# External 2TB won't connect to 722k anymore, Too Many USB



## Mr.Gadget (Mar 29, 2004)

I have a problem with my external 2TB USB drive not connecting to my 722k since about two weeks ago. I disconnected the drive (power/usb), rebooted the 722k (pulled power for about 2 minutes). After the 722k was fully booted, I reconnected the USB, then the USB Power.

The drive will spin up, and get accessed (head movement). Then sometimes, I would get a message stating "#851 You have connected too many devices to the USB port. The receiver will only support one of them. OK."

I only have the ONE device (2TB) connected. Also, when I check the Media Devices, it states: "#860 There is no Multimedia device connected to the USB port. OK."
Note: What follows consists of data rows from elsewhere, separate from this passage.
-- ==== Sys2Proof/Certificates/Slice0/Obligations.lean ====
section
/-! DEFINITION. The statements for the provers, each over the numbered rules its docstring names. Every statement about a
command gives the state it answers, or what that state holds and what it leaves alone. The port record that a state shows is
the model's choice of log 18, and moments on the crystal count are its choice of log 4. -/

open Sys2Proof Sys2Proof.Machine

/-! ### The queue -/

/-- A step runs the command at the front of the queue on the state with the queue's rest. With no command waiting it is the
model's idle step (log 4): the crystal counts one period, and the rows whose moment has then come are queued, in that log's
order; without VDD only the end of the second is (R105). -/
def Obligations.StepRunsFrontCommand : Prop :=
  (∀ (c : Instr) (rest : List Instr) (s : State), step { s with pending := c :: rest } = exec c { s with pending := rest })
  ∧ (∀ s : State, s.pending = [] →
    let now := s.clk.crystal + 1
    let second := if s.clk.secondLen ≤ s.clk.prescaler + 1 then [Instr.counterAdvance] else []
    let write := match s.fpx.inFlight with
      | some w => if w.deadline ≤ now then [Instr.writeDeadlineExpiry] else []
      | none => []
    let lend := match s.fpx.lend with
      | some l => if l.expired = false ∧ l.ms * 32768 ≤ (now - l.start) * 1000 then [Instr.lendExpiry] else []
      | none => []
    let busy := match s.fpx.scan, s.fpx.firstPoll with
      | .waiting _ _, some f => if f + 400 * 32768 ≤ now then [Instr.busyWaitTimeout] else []
      | _, _ => []
    let wake := match s.pwc.waking with
      | some w => if w.deadline ≤ now then [Instr.wakeDeadlineExpiry] else []
      | none => []
    step s = .next
      { s with
        ports := ⟨[], []⟩
        clk := { s.clk with crystal := now, prescaler := s.clk.prescaler + 1 }
        pending := second ++ if s.pins.vdd then write ++ lend ++ busy ++ wake else [] })

/-- Every command answers a next state and leaves the queue alone: nothing stops the part. -/
def Obligations.EveryCommandAnswersNextState : Prop :=
  ∀ (c : Instr) (s : State), ∃ t, exec c s = .next t ∧ t.pending = s.pending

/-! ### Resets and the board -/

/-- COLD_RESET leaves every block at its reset value, the WRITE_DISABLE sent (R25, R43, R62, R89, R106, R107, R126, R140, R158,
R172, R173, R180). WARM_RESET differs from it in what it keeps of the clock, in the cold mark, and in the RELEASE code it sends
when the flash-sleep note holds one. The model's own crystal count, free-value count and queue stay (log 4, 6). -/
def Obligations.ResetsLeaveTheirValues : Prop :=
  (∀ s : State, exec .coldReset s =
     .next (State.coldStart s.pins.fsize s.pins.pwrgood s.clk.crystal s.freeCount s.pending))
  ∧ (∀ s : State, exec .warmReset s =
     let c := State.coldStart s.pins.fsize s.pins.pwrgood s.clk.crystal s.freeCount s.pending
     .next { c with
       clk := { c.clk with
         counter := s.clk.counter, prescaler := s.clk.prescaler, secondLen := s.clk.secondLen, trim := s.clk.trim,
         lastSet := s.clk.lastSet }
       pwc := { c.pwc with cold := false }
       ports := ⟨[], match s.pwc.sleepNote with
         | some code => [.own code none 0 1, .own 0x04 none 0 1]
         | none => [.own 0x04 none 0 1]⟩ })

/-- VDD_FALL takes the supply away and disables every compare channel, its value kept (R105); that every other block keeps its
state is the model's choice of log 3. PWRGOOD rising hands the path back (R177): at once where no sector's data is being read, a
waiting sector abandoned (R157); from DORMANT after the noted RELEASE code (R176); under SOCRST where a read is carried to its
end. A wake in progress ends (R179). In START-UP and RUN only the level changes (R173). PWRGOOD falling in RUN enters STANDBY:
the K240 has the path, a lend ends with detail STANDBY, SOCRST stays released (R155, R175), and the part may be ready for
DORMANT at once (R176); in the other states only the level changes. -/
def Obligations.VddAndPwrgoodEdges : Prop :=
  (∀ s : State, s.pins.vdd = true →
    exec .vddFall s = .next
      { s with
        ports := ⟨[], []⟩
        pins := { s.pins with vdd := false }
        clk := { s.clk with channels :=
          { startA := ⟨s.clk.channels.startA.value, false⟩, startB := ⟨s.clk.channels.startB.value, false⟩,
            stopA := ⟨s.clk.channels.stopA.value, false⟩, stopB := ⟨s.clk.channels.stopB.value, false⟩,
            confirm := ⟨s.clk.channels.confirm.value, false⟩, warn := ⟨s.clk.channels.warn.value, false⟩,
            wake := ⟨s.clk.channels.wake.value, false⟩ } } })
  ∧ (∀ s : State, s.pins.vdd = true → s.pins.pwrgood = false →
     let up : State := { s with ports := ⟨[], []⟩, pins := { s.pins with pwrgood := true } }
     let run : State := { up with
       fpx := { s.fpx with owner := .soc, scan := .idle }
       pwc := { s.pwc with power := .run, socrst := false, handBack := false, waking := none, wakeLine := false } }
     (s.pwc.power = .startUp ∨ s.pwc.power = .run → exec .pwrgoodRise s = .next up)
     ∧ (s.pwc.power = .standby → (∀ x p, s.fpx.scan ≠ .reading x p) → exec .pwrgoodRise s = .next run)
     ∧ (s.pwc.power = .standby → (∃ x p, s.fpx.scan = .reading x p) → exec .pwrgoodRise s = .next
         { up with pwc := { s.pwc with socrst := true, handBack := true, waking := none, wakeLine := false } })
     ∧ (s.pwc.power = .dormant → s.fpx.scan = .idle → s.pwc.sleepNote = none → exec .pwrgoodRise s = .next run)
     ∧ (∀ code, s.pwc.power = .dormant → s.fpx.scan = .idle → s.pwc.sleepNote = some code → exec .pwrgoodRise s = .next
         { run with
           ports := ⟨[], [.own code none 0 1]⟩
           fpx := { run.fpx with asleep := false }
           pwc := { run.pwc with sleepNote := none } }))
  ∧ (∀ s : State, s.pins.vdd = true → s.pins.pwrgood = true →
     (s.pwc.power ≠ .run →
       exec .pwrgoodFall s = .next { s with ports := ⟨[], []⟩, pins := { s.pins with pwrgood := false } })
     ∧ (s.pwc.power = .run →
       ∃ t, exec .pwrgoodFall s = .next t
         ∧ (t.pwc.power = .standby ∨ t.pwc.power = .dormant)
         ∧ t.pins = { s.pins with pwrgood := false }
         ∧ (s.fpx.lend = none → t.fpx.owner = .k240 ∧ t.rep.notices = s.rep.notices)
         ∧ (∀ l, s.fpx.lend = some l → t.fpx.owner = s.fpx.owner
             ∧ t.rep.notices = (s.post ⟨.lendDone, none, 3, s.clk.counter, s.sectorsLeft, (l.read : Nat)⟩).rep.notices)
         ∧ t.fpx.lend = none ∧ t.pwc.socrst = s.pwc.socrst ∧ t.run = s.run ∧ t.tun = s.tun ∧ t.rst = s.rst ∧ t.gmx = s.gmx
         ∧ t.clk.counter = s.clk.counter ∧ t.clk.trim = s.clk.trim ∧ t.pln = s.pln))

/-! ### The clock -/

/-- COUNTER_ADVANCE, with VDD or without: from n to n + 1, a new second whose length the trim gives, nothing else of the count
changed (R90, R91, R92; law 9), and no byte of a mirror. A wrap: the counter becomes 0, every channel is disabled without an
event, time is UNSET, CLOCK_WRAPPED is posted with the counter before the wrap and the trim, and the trim and the last set are
kept (R97). No hourly trigger is given. A wrap with VDD absent does the same to the clock; its notice, which the warm reset
would lose, is not posted (R105; other blocks kept, log 3). -/
def Obligations.CounterAdvancesOrWraps : Prop :=
  (∀ s : State, s.clk.counter < 0xFFFFFFFF →
    ∃ t, exec .counterAdvance s = .next t
      ∧ t.clk.counter = s.clk.counter + 1 ∧ t.clk.prescaler = 0
      ∧ t.clk.secondLen = secondLength (s.clk.counter + 1) s.clk.trim
      ∧ t.clk.trim = s.clk.trim ∧ t.clk.lastSet = s.clk.lastSet ∧ t.clk.valid = s.clk.valid
      ∧ t.pins = s.pins ∧ t.rst.anchor = s.rst.anchor ∧ t.rst.schedule = s.rst.schedule ∧ t.rst.tables = s.rst.tables
      ∧ t.pln.plan = s.pln.plan ∧ t.pln.generation = s.pln.generation ∧ t.fpx.owner = s.fpx.owner)
  ∧ (∀ s : State, s.clk.counter = 0xFFFFFFFF →
    let wrapped : State :=
      { s with
        ports := ⟨[], []⟩
        clk := { s.clk with
          counter := 0, prescaler := 0, secondLen := secondLength 0 s.clk.trim, valid := false
          crystal := s.clk.crystal + (s.clk.secondLen - s.clk.prescaler)
          channels :=
            { startA := ⟨s.clk.channels.startA.value, false⟩, startB := ⟨s.clk.channels.startB.value, false⟩,
              stopA := ⟨s.clk.channels.stopA.value, false⟩, stopB := ⟨s.clk.channels.stopB.value, false⟩,
              confirm := ⟨s.clk.channels.confirm.value, false⟩, warn := ⟨s.clk.channels.warn.value, false⟩,
              wake := ⟨s.clk.channels.wake.value, false⟩ } } }
    (s.pins.vdd = true → exec .counterAdvance s = .next
      (wrapped.post ⟨.clockWrapped, none, 0, 0, 0xFFFFFFFF, s.clk.trim⟩))
    ∧ (s.pins.vdd = false → exec .counterAdvance s = .next wrapped))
I verified the disk is functional by connecting it to a linux system, and mounting the 5 mount points. I can see the data in all of them. I unmounted the drive and reconnected to the 722k, with the same results as above.

I repeatedly get these errors. Why won't the receiver connect my external device? Does Dish need to send a command to my receiver to allow it to mount the external drive? The disk is nearly full of data, and I don't want to lose any of it. I'm sure if I put a brand new drive on the 722k, the same problem will happen.


Thank you,


----------



## [email protected] Network (Jan 6, 2011)
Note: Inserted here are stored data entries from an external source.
@[simp] theorem State.cut_pins (s : State) (code : Byte) : (s.cut code).pins = s.pins := rfl
@[simp] theorem State.cut_fpx (s : State) (code : Byte) : (s.cut code).fpx = s.fpx := rfl
@[simp] theorem State.cut_rst (s : State) (code : Byte) : (s.cut code).rst = s.rst := rfl
@[simp] theorem State.cut_gmx (s : State) (code : Byte) : (s.cut code).gmx = s.gmx := rfl
@[simp] theorem State.cut_ser (s : State) (code : Byte) : (s.cut code).ser = s.ser := rfl
@[simp] theorem State.cut_pln (s : State) (code : Byte) : (s.cut code).pln = s.pln := rfl
@[simp] theorem State.cut_clk (s : State) (code : Byte) : (s.cut code).clk = s.clk := rfl
@[simp] theorem State.cut_run (s : State) (code : Byte) : (s.cut code).run = s.run := rfl
@[simp] theorem State.cut_tun (s : State) (code : Byte) : (s.cut code).tun = s.tun := rfl
@[simp] theorem State.cut_rep (s : State) (code : Byte) : (s.cut code).rep = s.rep := rfl
@[simp] theorem State.cut_pwc (s : State) (code : Byte) : (s.cut code).pwc = s.pwc := rfl
@[simp] theorem State.cut_freeCount (s : State) (code : Byte) : (s.cut code).freeCount = s.freeCount := rfl
@[simp] theorem State.cut_pending (s : State) (code : Byte) : (s.cut code).pending = s.pending := rfl

@[simp] theorem State.disarm_pins (s : State) : s.disarm.pins = s.pins := rfl
@[simp] theorem State.disarm_rst (s : State) : s.disarm.rst = s.rst := rfl
@[simp] theorem State.disarm_gmx (s : State) : s.disarm.gmx = s.gmx := rfl
@[simp] theorem State.disarm_ser (s : State) : s.disarm.ser = s.ser := rfl
@[simp] theorem State.disarm_pln (s : State) : s.disarm.pln = s.pln := rfl
@[simp] theorem State.disarm_clk (s : State) : s.disarm.clk = s.clk := rfl
@[simp] theorem State.disarm_run (s : State) : s.disarm.run = s.run := rfl
@[simp] theorem State.disarm_tun (s : State) : s.disarm.tun = s.tun := rfl
@[simp] theorem State.disarm_rep (s : State) : s.disarm.rep = s.rep := rfl
@[simp] theorem State.disarm_pwc (s : State) : s.disarm.pwc = s.pwc := rfl
@[simp] theorem State.disarm_ports (s : State) : s.disarm.ports = s.ports := rfl
@[simp] theorem State.disarm_freeCount (s : State) : s.disarm.freeCount = s.freeCount := rfl
@[simp] theorem State.disarm_pending (s : State) : s.disarm.pending = s.pending := rfl

@[simp] theorem State.takePath_pins (s : State) : s.takePath.pins = s.pins := rfl
@[simp] theorem State.takePath_rst (s : State) : s.takePath.rst = s.rst := rfl
@[simp] theorem State.takePath_gmx (s : State) : s.takePath.gmx = s.gmx := rfl
@[simp] theorem State.takePath_ser (s : State) : s.takePath.ser = s.ser := rfl
@[simp] theorem State.takePath_pln (s : State) : s.takePath.pln = s.pln := rfl
@[simp] theorem State.takePath_clk (s : State) : s.takePath.clk = s.clk := rfl
@[simp] theorem State.takePath_run (s : State) : s.takePath.run = s.run := rfl
@[simp] theorem State.takePath_tun (s : State) : s.takePath.tun = s.tun := rfl
@[simp] theorem State.takePath_rep (s : State) : s.takePath.rep = s.rep := rfl
@[simp] theorem State.takePath_pwc (s : State) : s.takePath.pwc = s.pwc := rfl
@[simp] theorem State.takePath_ports (s : State) : s.takePath.ports = s.ports := rfl
@[simp] theorem State.takePath_freeCount (s : State) : s.takePath.freeCount = s.freeCount := rfl
@[simp] theorem State.takePath_pending (s : State) : s.takePath.pending = s.pending := rfl

@[simp] theorem State.enterWrite_pins (s : State) (kind : WriteKind) (r : FlashRange) : (s.enterWrite kind r).pins = s.pins := rfl
@[simp] theorem State.enterWrite_rst (s : State) (kind : WriteKind) (r : FlashRange) : (s.enterWrite kind r).rst = s.rst := rfl
@[simp] theorem State.enterWrite_gmx (s : State) (kind : WriteKind) (r : FlashRange) : (s.enterWrite kind r).gmx = s.gmx := rfl
@[simp] theorem State.enterWrite_ser (s : State) (kind : WriteKind) (r : FlashRange) : (s.enterWrite kind r).ser = s.ser := rfl
@[simp] theorem State.enterWrite_pln (s : State) (kind : WriteKind) (r : FlashRange) : (s.enterWrite kind r).pln = s.pln := rfl
@[simp] theorem State.enterWrite_clk (s : State) (kind : WriteKind) (r : FlashRange) : (s.enterWrite kind r).clk = s.clk := rfl
@[simp] theorem State.enterWrite_run (s : State) (kind : WriteKind) (r : FlashRange) : (s.enterWrite kind r).run = s.run := rfl
@[simp] theorem State.enterWrite_tun (s : State) (kind : WriteKind) (r : FlashRange) : (s.enterWrite kind r).tun = s.tun := rfl
@[simp] theorem State.enterWrite_rep (s : State) (kind : WriteKind) (r : FlashRange) : (s.enterWrite kind r).rep = s.rep := rfl
@[simp] theorem State.enterWrite_pwc (s : State) (kind : WriteKind) (r : FlashRange) : (s.enterWrite kind r).pwc = s.pwc := rfl
@[simp] theorem State.enterWrite_ports (s : State) (kind : WriteKind) (r : FlashRange) : (s.enterWrite kind r).ports = s.ports := rfl
@[simp] theorem State.enterWrite_freeCount (s : State) (kind : WriteKind) (r : FlashRange) : (s.enterWrite kind r).freeCount = s.freeCount := rfl
@[simp] theorem State.enterWrite_pending (s : State) (kind : WriteKind) (r : FlashRange) : (s.enterWrite kind r).pending = s.pending := rfl

@[simp] theorem State.detach_pins (s : State) : s.detach.pins = s.pins := rfl
@[simp] theorem State.detach_rst (s : State) : s.detach.rst = s.rst := rfl
@[simp] theorem State.detach_gmx (s : State) : s.detach.gmx = s.gmx := rfl
@[simp] theorem State.detach_ser (s : State) : s.detach.ser = s.ser := rfl
@[simp] theorem State.detach_pln (s : State) : s.detach.pln = s.pln := rfl
@[simp] theorem State.detach_clk (s : State) : s.detach.clk = s.clk := rfl
@[simp] theorem State.detach_run (s : State) : s.detach.run = s.run := rfl
@[simp] theorem State.detach_tun (s : State) : s.detach.tun = s.tun := rfl
@[simp] theorem State.detach_rep (s : State) : s.detach.rep = s.rep := rfl
@[simp] theorem State.detach_pwc (s : State) : s.detach.pwc = s.pwc := rfl
@[simp] theorem State.detach_ports (s : State) : s.detach.ports = s.ports := rfl
@[simp] theorem State.detach_freeCount (s : State) : s.detach.freeCount = s.freeCount := rfl
@[simp] theorem State.detach_pending (s : State) : s.detach.pending = s.pending := rfl

@[simp] theorem State.raise_pins (s : State) (f : Flag) : (s.raise f).pins = s.pins := rfl
@[simp] theorem State.raise_fpx (s : State) (f : Flag) : (s.raise f).fpx = s.fpx := rfl
@[simp] theorem State.raise_rst (s : State) (f : Flag) : (s.raise f).rst = s.rst := rfl
@[simp] theorem State.raise_gmx (s : State) (f : Flag) : (s.raise f).gmx = s.gmx := rfl
@[simp] theorem State.raise_ser (s : State) (f : Flag) : (s.raise f).ser = s.ser := rfl
@[simp] theorem State.raise_pln (s : State) (f : Flag) : (s.raise f).pln = s.pln := rfl
@[simp] theorem State.raise_clk (s : State) (f : Flag) : (s.raise f).clk = s.clk := rfl
@[simp] theorem State.raise_run (s : State) (f : Flag) : (s.raise f).run = s.run := rfl
@[simp] theorem State.raise_tun (s : State) (f : Flag) : (s.raise f).tun = s.tun := rfl
@[simp] theorem State.raise_pwc (s : State) (f : Flag) : (s.raise f).pwc = s.pwc := rfl
@[simp] theorem State.raise_ports (s : State) (f : Flag) : (s.raise f).ports = s.ports := rfl
@[simp] theorem State.raise_freeCount (s : State) (f : Flag) : (s.raise f).freeCount = s.freeCount := rfl
@[simp] theorem State.raise_pending (s : State) (f : Flag) : (s.raise f).pending = s.pending := rfl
Have you tried the other USB port on the receiver? Please send me a PM with your phone number and 4 digit PIN


----------



## Mr.Gadget (Mar 29, 2004)

Yes. Also tried on my second 722k (both ports) - No Joy!

PM Sent


----------



## RBA (Apr 14, 2013)

Have you tried getting a reauthorization hit on your account?


----------



## Mr.Gadget (Mar 29, 2004)

RBA said:


> Have you tried getting a reauthorization hit on your account?


Yes - Dish has performed this. Same issue."Too many USB..."

In process of resolving via external methods using "DishArc" onto another new drive.


----------



## Rallye1955 (Dec 23, 2016)

I'm having the exact same problem.


----------



## jimmie57 (Jun 26, 2010)

Mr.Gadget said:


> I have a problem with my external 2TB USB drive not connecting to my 722k since about two weeks ago. I disconnected the drive (power/usb), rebooted the 722k (pulled power for about 2 minutes). After the 722k was fully booted, I reconnected the USB, then the USB Power.
> 
> The drive will spin up, and get accessed (head movement). Then sometimes, I would get a message stating "#851 You have connected too many devices to the USB port. The receiver will only support one of them. OK."
> 
> ...


I know nothing about Dish but the external drives on DirecTV have to be plugged in and running before the receiver is plugged into power for it to recognize the external drive.
Can you try this method of starting up to see if it works ?


----------



## P Smith (Jul 25, 2002)

jimmie57 said:


> I know nothing about Dish but the external drives on DirecTV have to be plugged in and running before the receiver is plugged into power for it to recognize the external drive.
> Can you try this method of starting up to see if it works ?


it will doesn't help as e* DVRs using true external drive in opposite what DTV designing eg replacing internal when EHD is connecting


----------



## shadough (Dec 31, 2006)

I seem to recall having this issue as well, last time I connected my external to the 722. But I simply disconnected the Sling adapter and it magically accepted the drive after that. My external drive usually resides plugged into the 922.


----------